Le groupement est constitué d’un système d’exploitation agricole du coton sur 4.000 hectares accompagné d’une unité de traitement, ainsi que d’un système d’exploitation agricole de fruits et légumes sur mille hectares avec une unité de transformation. Ce projet intégré vise à créer une véritable filière cotonnière dans le sud algérien, de la production agricole jusqu’à la transformation industrielle. Avec un coût total de huit milliards de dinars, le projet devra générer 300 emplois directs et 750 autres emplois indirects selon les données fournies, contribuant ainsi à la dynamisation de l’économie locale et à la création de richesses dans une région où le chômage reste une préoccupation majeure. Cette tournée s’inscrit dans le cadre du suivi régulier des projets de réhabilitation des unités confisquées, dont la relance effective constitue un indicateur de la volonté gouvernementale de transformer les actifs récupérés en leviers de développement économique.

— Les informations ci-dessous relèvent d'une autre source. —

/-! ## Decoding: lines and record words written out from the spec -/

/-- "NOOP 1": 95_test_vectors.md section 2.5, R74. -/
theorem decode_noop : decode [0x4E, 0x4F, 0x4F, 0x50, 0x20, 0x31] = .noop [[0x31]] := by decide
/-- "clear" (section 2.5). -/
theorem decode_clear : decode [0x63, 0x6C, 0x65, 0x61, 0x72] = .clear [] := by decide
/-- "WRITE 0x1F" (P3). -/
theorem decode_write : decode [0x57, 0x52, 0x49, 0x54, 0x45, 0x20, 0x30, 0x78, 0x31, 0x46] = .write [[0x30, 0x78, 0x31, 0x46]] := by
  decide
/-- "  SeLeCt   b  " (section 2.5). -/
theorem decode_select : decode [0x20, 0x20, 0x53, 0x65, 0x4C, 0x65, 0x43, 0x74, 0x20, 0x20, 0x20, 0x62, 0x20, 0x20] = .select [[0x62]] := by
  decide
/-- "SELECT\tA" (section 2.5). -/
theorem decode_select_tab : decode [0x53, 0x45, 0x4C, 0x45, 0x43, 0x54, 0x09, 0x41] = .select [[0x41]] := by decide
theorem decode_load : decode lineLoad = .load [] := by decide
theorem decode_clock : decode lineClock = .clock [] := by decide
theorem decode_stop : decode lineStop = .stop [] := by decide
/-- "SEL A" and "SELECTA" name no command (section 2.5). -/
theorem decode_invalid : decode [0x53, 0x45, 0x4C, 0x20, 0x41] = .invalid [[0x41]] ∧
    decode [0x53, 0x45, 0x4C, 0x45, 0x43, 0x54, 0x41] = .invalid [] := by decide
/-- The empty line and a line of spaces (section 2.5). -/
theorem decode_empty : decode [] = .invalid [] ∧ decode [0x20, 0x20, 0x20] = .invalid [] := by decide
/-- "FOO 1 2 3 4 5 6 7 8 9 10 11 12": 13 tokens (section 2.5). -/
theorem decode_overlong : decode [0x46, 0x4F, 0x4F, 0x20, 0x31, 0x20, 0x32, 0x20, 0x33, 0x20, 0x34, 0x20, 0x35, 0x20, 0x36, 0x20, 0x37,
    0x20, 0x38, 0x20, 0x39, 0x20, 0x31, 0x30, 0x20, 0x31, 0x31, 0x20, 0x31, 0x32] = .overlong := by decide
/-- The bytes around `a`..`z` (R64). -/
theorem foldCase_boundaries : [foldCase 0x60, foldCase 0x61, foldCase 0x7A, foldCase 0x7B] = [0x60, 0x41, 0x5A, 0x7B] := by decide
/-- The bytes around the whitespace set (R72). -/
theorem isSpace_boundaries : ([0x08, 0x09, 0x0D, 0x0E, 0x1F, 0x20, 0x21] : List Byte).map isSpace =
    [false, true, true, false, false, true, false] := by decide
/-- The record words of spec/opcode_table.json, and the row that has none. -/
theorem decode_table_words : (List.range 8).map (decodeTableWord 8) =
    [some (.noop []), some (.clear []), some (.write []), some (.select []), some (.load []), some (.clock []),
     some (.stop []), some (.invalid [])] ∧ decodeTableWord 0 0 = some .overlong := by decide
/-- A line presented for a word decodes to the word's instruction. -/
theorem decode_lineOfTableWord : (List.range 8).all (fun w => some (decode (lineOfTableWord 8 w)) == decodeTableWord 8 w) = true ∧
    decode (lineOfTableWord 0 0) = .overlong := by decide

/-! ## The codec -/

/-- V1, the ramp. -/
theorem pack_ramp : (pack (Vector.ofFn fun n => BitVec.ofNat 5 n.val)).toList =
    [0xBE, 0xEF, 0x7C, 0xEB, 0x8C, 0xAF, 0xAD, 0x74, 0xCA, 0x08, 0xCF, 0x35, 0xB6, 0x54, 0x42, 0xC7, 0x14, 0x32, 0x44, 0x00] := by decide
/-- V4, checkerboard CB2. -/
theorem pack_checkerboard : (pack (Vector.ofFn fun n => if n.val % 2 = 0 then 21 else 10)).toList =
    [0x54, 0x55, 0x55, 0x55, 0x55, 0x55, 0x55, 0x55, 0x55, 0x55, 0xAB, 0xAA, 0xAA, 0xAA, 0xAA, 0xAA, 0xAA, 0xAA, 0xAA, 0xAA] := by decide
/-- V10: `SW[16]` spans bytes 9 and 10. -/
theorem pack_switch16 : (pack (Vector.ofFn fun n => if n.val = 16 then 31 else 0)).toList =
    [0, 0, 0, 0, 0, 0, 0, 0, 0, 0xF0, 0x01, 0, 0, 0, 0, 0, 0, 0, 0, 0] := by decide
/-- V13 and V14: the collision at frame bit 80. -/
theorem pack_switch15E : (pack (Vector.ofFn fun n => if n.val = 15 then 1 else 0)).toList =
    [0, 0, 0, 0, 0, 0, 0, 0, 0, 0, 0x01, 0, 0, 0, 0, 0, 0, 0, 0, 0] := by decide
theorem pack_switch16A : (pack (Vector.ofFn fun n => if n.val = 16 then 16 else 0)).toList =
    [0, 0, 0, 0, 0, 0, 0, 0, 0, 0, 0x01, 0, 0, 0, 0, 0, 0, 0, 0, 0] := by decide
/-- The accumulators of the ramp (section 2.3). -/
theorem accumulators_ramp : (List.finRange 4).map (accumulator (Vector.ofFn fun n => BitVec.ofNat 5 n.val)) =
    [0x018CEB7CEFBE, 0x0108CA74ADAE, 0x004254B635CF, 0x0000443214C7] := by decide
/-- MASK (section 2.4). -/
theorem mask_examples : [mask 0x61, mask 0x42, mask 0x63, mask 0x44, mask 0x65, mask 0x46, mask 0x31, mask 0xC1] =
    [16, 8, 4, 2, 1, 0, 0, 0] := by decide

Ces initiatives s’inscrivent dans une politique plus large initiée par le gouvernement visant à réintégrer les actifs confisqués dans le cadre de la lutte contre la corruption au sein du processus de développement national. Au total, 139 unités industrielles confisquées ont été transférées à des institutions publiques suite aux décisions judiciaires définitives y afférentes, représentant un potentiel économique considérable qui avait été gelé pendant plusieurs années dans l’attente de l’issue des procédures judiciaires. En octobre dernier, le Premier ministre Sifi Ghrieb avait réaffirmé la détermination du gouvernement à poursuivre la relance des projets confisqués. « Le gouvernement est déterminé à poursuivre la relance des projets confisqués dans le cadre de la lutte contre la corruption, car il s’agit de l’argent du peuple et les citoyens doivent pouvoir en profiter », avait déclaré le Premier ministre, ajoutant que le gouvernement ne ménagerait aucun effort au service des citoyens et des travailleurs. Le Premier ministre avait également souligné que cette démarche visait à créer des emplois et à stimuler l’investissement productif dans un contexte où la diversification de l’économie hors hydrocarbures demeure une priorité nationale. « Aujourd’hui, nous récoltons les fruits des efforts consentis au cours des dernières années conformément aux orientations du président de la République », avait poursuivi Sifi Ghrieb, soulignant que l’étape actuelle marque l’ouverture d’une nouvelle page dans le processus de développement national, à travers la récupération des projets à l’arrêt et leur réintégration dans le cycle économique. Cette politique de réhabilitation des unités confisquées s’inscrit donc dans une vision stratégique de long terme visant à maximiser le retour sur investissement des actifs publics et à renforcer le tissu industriel national.